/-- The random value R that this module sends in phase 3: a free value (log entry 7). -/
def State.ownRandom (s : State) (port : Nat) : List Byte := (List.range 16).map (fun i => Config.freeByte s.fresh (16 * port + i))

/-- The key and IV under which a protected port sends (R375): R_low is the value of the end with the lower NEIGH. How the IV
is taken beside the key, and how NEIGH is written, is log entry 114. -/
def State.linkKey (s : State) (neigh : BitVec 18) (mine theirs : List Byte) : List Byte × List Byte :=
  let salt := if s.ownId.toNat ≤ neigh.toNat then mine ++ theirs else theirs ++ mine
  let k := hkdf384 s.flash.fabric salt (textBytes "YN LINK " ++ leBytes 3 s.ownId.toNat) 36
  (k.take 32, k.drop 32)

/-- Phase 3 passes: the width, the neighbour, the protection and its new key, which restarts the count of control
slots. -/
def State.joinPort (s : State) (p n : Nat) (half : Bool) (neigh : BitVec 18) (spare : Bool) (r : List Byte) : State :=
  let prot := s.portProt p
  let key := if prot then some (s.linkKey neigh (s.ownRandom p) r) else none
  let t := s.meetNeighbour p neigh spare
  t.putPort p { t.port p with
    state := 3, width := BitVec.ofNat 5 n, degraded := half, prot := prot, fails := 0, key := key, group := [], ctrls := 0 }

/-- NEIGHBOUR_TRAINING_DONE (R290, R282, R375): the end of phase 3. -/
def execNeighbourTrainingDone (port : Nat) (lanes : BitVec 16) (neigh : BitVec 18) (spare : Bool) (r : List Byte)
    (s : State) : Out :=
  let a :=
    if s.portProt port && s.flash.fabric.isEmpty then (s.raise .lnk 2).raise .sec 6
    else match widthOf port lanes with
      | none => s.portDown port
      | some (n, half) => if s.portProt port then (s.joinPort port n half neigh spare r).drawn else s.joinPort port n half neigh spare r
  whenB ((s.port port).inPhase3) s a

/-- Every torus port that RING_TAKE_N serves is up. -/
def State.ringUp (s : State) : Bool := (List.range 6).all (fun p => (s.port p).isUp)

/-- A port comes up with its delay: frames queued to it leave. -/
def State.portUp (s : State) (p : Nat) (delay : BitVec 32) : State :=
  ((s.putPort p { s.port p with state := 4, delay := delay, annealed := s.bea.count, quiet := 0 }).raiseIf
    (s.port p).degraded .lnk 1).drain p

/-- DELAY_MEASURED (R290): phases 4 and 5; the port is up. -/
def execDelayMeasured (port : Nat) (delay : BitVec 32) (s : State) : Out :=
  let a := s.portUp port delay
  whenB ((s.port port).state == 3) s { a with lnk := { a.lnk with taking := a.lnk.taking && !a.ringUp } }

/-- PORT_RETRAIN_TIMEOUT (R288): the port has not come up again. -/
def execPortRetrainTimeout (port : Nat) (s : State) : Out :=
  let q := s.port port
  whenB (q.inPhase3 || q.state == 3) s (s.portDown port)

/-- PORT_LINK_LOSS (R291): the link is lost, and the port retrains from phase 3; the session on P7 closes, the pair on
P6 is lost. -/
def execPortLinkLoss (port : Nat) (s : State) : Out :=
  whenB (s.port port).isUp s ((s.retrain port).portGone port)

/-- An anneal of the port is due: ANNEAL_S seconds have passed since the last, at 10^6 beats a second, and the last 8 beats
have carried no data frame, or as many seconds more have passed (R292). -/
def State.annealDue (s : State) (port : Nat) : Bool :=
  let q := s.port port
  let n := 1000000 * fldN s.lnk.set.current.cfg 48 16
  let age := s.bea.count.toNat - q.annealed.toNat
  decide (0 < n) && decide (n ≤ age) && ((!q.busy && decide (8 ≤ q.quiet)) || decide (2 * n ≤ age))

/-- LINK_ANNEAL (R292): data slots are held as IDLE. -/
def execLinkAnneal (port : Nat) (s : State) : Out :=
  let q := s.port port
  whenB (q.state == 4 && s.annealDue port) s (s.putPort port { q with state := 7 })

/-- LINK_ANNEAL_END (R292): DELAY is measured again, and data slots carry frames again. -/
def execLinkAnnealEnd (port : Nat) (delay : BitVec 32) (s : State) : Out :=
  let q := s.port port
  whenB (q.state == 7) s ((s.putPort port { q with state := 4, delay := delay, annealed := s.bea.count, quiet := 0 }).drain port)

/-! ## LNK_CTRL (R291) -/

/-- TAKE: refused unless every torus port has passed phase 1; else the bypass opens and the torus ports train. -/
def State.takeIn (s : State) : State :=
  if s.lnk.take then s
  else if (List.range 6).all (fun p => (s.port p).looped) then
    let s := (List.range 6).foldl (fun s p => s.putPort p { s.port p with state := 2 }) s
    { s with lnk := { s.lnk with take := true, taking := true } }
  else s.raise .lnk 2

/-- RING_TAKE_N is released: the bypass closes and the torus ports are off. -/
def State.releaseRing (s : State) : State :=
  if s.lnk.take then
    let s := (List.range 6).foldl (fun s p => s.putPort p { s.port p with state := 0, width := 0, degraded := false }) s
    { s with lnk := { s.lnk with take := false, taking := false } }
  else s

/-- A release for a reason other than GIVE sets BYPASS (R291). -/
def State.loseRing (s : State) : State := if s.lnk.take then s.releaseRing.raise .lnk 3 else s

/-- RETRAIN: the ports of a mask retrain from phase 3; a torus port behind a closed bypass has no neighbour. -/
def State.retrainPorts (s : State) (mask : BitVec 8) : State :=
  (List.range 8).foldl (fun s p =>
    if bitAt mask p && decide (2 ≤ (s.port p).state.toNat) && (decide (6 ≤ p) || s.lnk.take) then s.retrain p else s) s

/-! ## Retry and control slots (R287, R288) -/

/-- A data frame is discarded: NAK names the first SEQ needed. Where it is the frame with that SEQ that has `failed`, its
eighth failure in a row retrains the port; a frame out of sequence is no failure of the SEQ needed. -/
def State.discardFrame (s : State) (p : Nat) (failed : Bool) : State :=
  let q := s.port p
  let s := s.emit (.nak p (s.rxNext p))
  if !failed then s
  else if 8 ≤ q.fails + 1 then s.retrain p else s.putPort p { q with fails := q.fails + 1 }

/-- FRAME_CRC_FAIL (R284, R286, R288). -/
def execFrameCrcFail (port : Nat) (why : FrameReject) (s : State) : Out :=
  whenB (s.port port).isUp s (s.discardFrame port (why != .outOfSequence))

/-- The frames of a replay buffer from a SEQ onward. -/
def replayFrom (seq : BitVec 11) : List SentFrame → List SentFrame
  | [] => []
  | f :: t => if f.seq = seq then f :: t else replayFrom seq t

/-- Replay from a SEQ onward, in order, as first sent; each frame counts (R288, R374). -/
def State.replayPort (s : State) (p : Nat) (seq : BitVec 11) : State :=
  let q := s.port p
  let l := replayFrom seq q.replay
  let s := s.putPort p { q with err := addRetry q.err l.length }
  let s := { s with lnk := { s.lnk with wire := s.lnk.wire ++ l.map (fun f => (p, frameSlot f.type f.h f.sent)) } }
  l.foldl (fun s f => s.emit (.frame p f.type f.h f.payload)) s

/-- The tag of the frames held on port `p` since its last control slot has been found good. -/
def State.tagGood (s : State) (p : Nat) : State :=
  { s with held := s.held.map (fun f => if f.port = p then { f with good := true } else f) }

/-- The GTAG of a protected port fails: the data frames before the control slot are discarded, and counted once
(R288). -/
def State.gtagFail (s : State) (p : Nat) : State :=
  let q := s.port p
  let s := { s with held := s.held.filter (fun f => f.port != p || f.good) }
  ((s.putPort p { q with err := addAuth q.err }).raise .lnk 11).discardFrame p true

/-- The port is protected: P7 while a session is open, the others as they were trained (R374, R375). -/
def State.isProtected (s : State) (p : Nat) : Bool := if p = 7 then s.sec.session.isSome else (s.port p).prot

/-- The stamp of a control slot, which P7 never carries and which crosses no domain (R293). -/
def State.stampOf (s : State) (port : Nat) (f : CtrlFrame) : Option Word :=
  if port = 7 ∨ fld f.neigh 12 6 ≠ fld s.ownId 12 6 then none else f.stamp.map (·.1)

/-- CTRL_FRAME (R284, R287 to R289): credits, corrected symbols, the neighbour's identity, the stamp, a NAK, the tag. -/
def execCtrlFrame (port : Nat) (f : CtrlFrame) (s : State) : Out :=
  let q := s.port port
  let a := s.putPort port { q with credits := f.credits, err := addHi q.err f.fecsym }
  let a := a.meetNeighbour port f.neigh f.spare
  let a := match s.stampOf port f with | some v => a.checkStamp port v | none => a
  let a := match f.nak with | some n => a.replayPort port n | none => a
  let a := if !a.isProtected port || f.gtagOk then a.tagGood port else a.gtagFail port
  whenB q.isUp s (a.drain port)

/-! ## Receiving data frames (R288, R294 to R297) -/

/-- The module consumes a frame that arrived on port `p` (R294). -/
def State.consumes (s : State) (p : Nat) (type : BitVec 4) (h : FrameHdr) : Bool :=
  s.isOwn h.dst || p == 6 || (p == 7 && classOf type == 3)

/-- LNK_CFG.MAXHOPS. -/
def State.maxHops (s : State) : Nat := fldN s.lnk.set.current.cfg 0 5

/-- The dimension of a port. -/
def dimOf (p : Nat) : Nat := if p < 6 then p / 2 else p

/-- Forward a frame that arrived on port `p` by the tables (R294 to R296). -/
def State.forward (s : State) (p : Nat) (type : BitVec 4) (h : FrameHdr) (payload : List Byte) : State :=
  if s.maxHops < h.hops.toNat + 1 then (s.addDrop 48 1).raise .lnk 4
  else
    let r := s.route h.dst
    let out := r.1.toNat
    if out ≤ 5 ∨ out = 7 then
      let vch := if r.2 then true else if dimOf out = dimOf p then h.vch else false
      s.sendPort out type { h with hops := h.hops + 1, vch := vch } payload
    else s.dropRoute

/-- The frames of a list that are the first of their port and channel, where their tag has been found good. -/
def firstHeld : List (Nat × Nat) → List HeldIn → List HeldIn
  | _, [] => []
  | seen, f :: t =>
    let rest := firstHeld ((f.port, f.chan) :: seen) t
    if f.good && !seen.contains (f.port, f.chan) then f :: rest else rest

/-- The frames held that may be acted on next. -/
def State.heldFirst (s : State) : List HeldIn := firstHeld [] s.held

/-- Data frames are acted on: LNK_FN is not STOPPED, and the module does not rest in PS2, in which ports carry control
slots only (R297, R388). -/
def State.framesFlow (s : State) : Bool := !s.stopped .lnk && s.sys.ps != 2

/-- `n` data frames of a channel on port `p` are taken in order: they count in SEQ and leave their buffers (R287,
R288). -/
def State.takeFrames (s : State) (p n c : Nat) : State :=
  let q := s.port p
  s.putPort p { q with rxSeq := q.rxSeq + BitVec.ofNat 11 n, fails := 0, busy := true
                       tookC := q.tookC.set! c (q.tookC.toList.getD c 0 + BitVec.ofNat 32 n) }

_Exercise directions:_ Give back exactly the lines of the listing above that run from the line with "whenB (q.inPhase3 ||" to the line with "BYPASS (R291). -/", inclusive.

_Solution to the problem:_
  whenB (q.inPhase3 || q.state == 3) s (s.portDown port)

/-- PORT_LINK_LOSS (R291): the link is lost, and the port retrains from phase 3; the session on P7 closes, the pair on
P6 is lost. -/
def execPortLinkLoss (port : Nat) (s : State) : Out :=
  whenB (s.port port).isUp s ((s.retrain port).portGone port)

/-- An anneal of the port is due: ANNEAL_S seconds have passed since the last, at 10^6 beats a second, and the last 8 beats
have carried no data frame, or as many seconds more have passed (R292). -/
def State.annealDue (s : State) (port : Nat) : Bool :=
  let q := s.port port
  let n := 1000000 * fldN s.lnk.set.current.cfg 48 16
  let age := s.bea.count.toNat - q.annealed.toNat
  decide (0 < n) && decide (n ≤ age) && ((!q.busy && decide (8 ≤ q.quiet)) || decide (2 * n ≤ age))

/-- LINK_ANNEAL (R292): data slots are held as IDLE. -/
def execLinkAnneal (port : Nat) (s : State) : Out :=
  let q := s.port port
  whenB (q.state == 4 && s.annealDue port) s (s.putPort port { q with state := 7 })

/-- LINK_ANNEAL_END (R292): DELAY is measured again, and data slots carry frames again. -/
def execLinkAnnealEnd (port : Nat) (delay : BitVec 32) (s : State) : Out :=
  let q := s.port port
  whenB (q.state == 7) s ((s.putPort port { q with state := 4, delay := delay, annealed := s.bea.count, quiet := 0 }).drain port)

/-! ## LNK_CTRL (R291) -/

/-- TAKE: refused unless every torus port has passed phase 1; else the bypass opens and the torus ports train. -/
def State.takeIn (s : State) : State :=
  if s.lnk.take then s
  else if (List.range 6).all (fun p => (s.port p).looped) then
    let s := (List.range 6).foldl (fun s p => s.putPort p { s.port p with state := 2 }) s
    { s with lnk := { s.lnk with take := true, taking := true } }
  else s.raise .lnk 2

/-- RING_TAKE_N is released: the bypass closes and the torus ports are off. -/
def State.releaseRing (s : State) : State :=
  if s.lnk.take then
    let s := (List.range 6).foldl (fun s p => s.putPort p { s.port p with state := 0, width := 0, degraded := false }) s
    { s with lnk := { s.lnk with take := false, taking := false } }
  else s

/-- A release for a reason other than GIVE sets BYPASS (R291). -/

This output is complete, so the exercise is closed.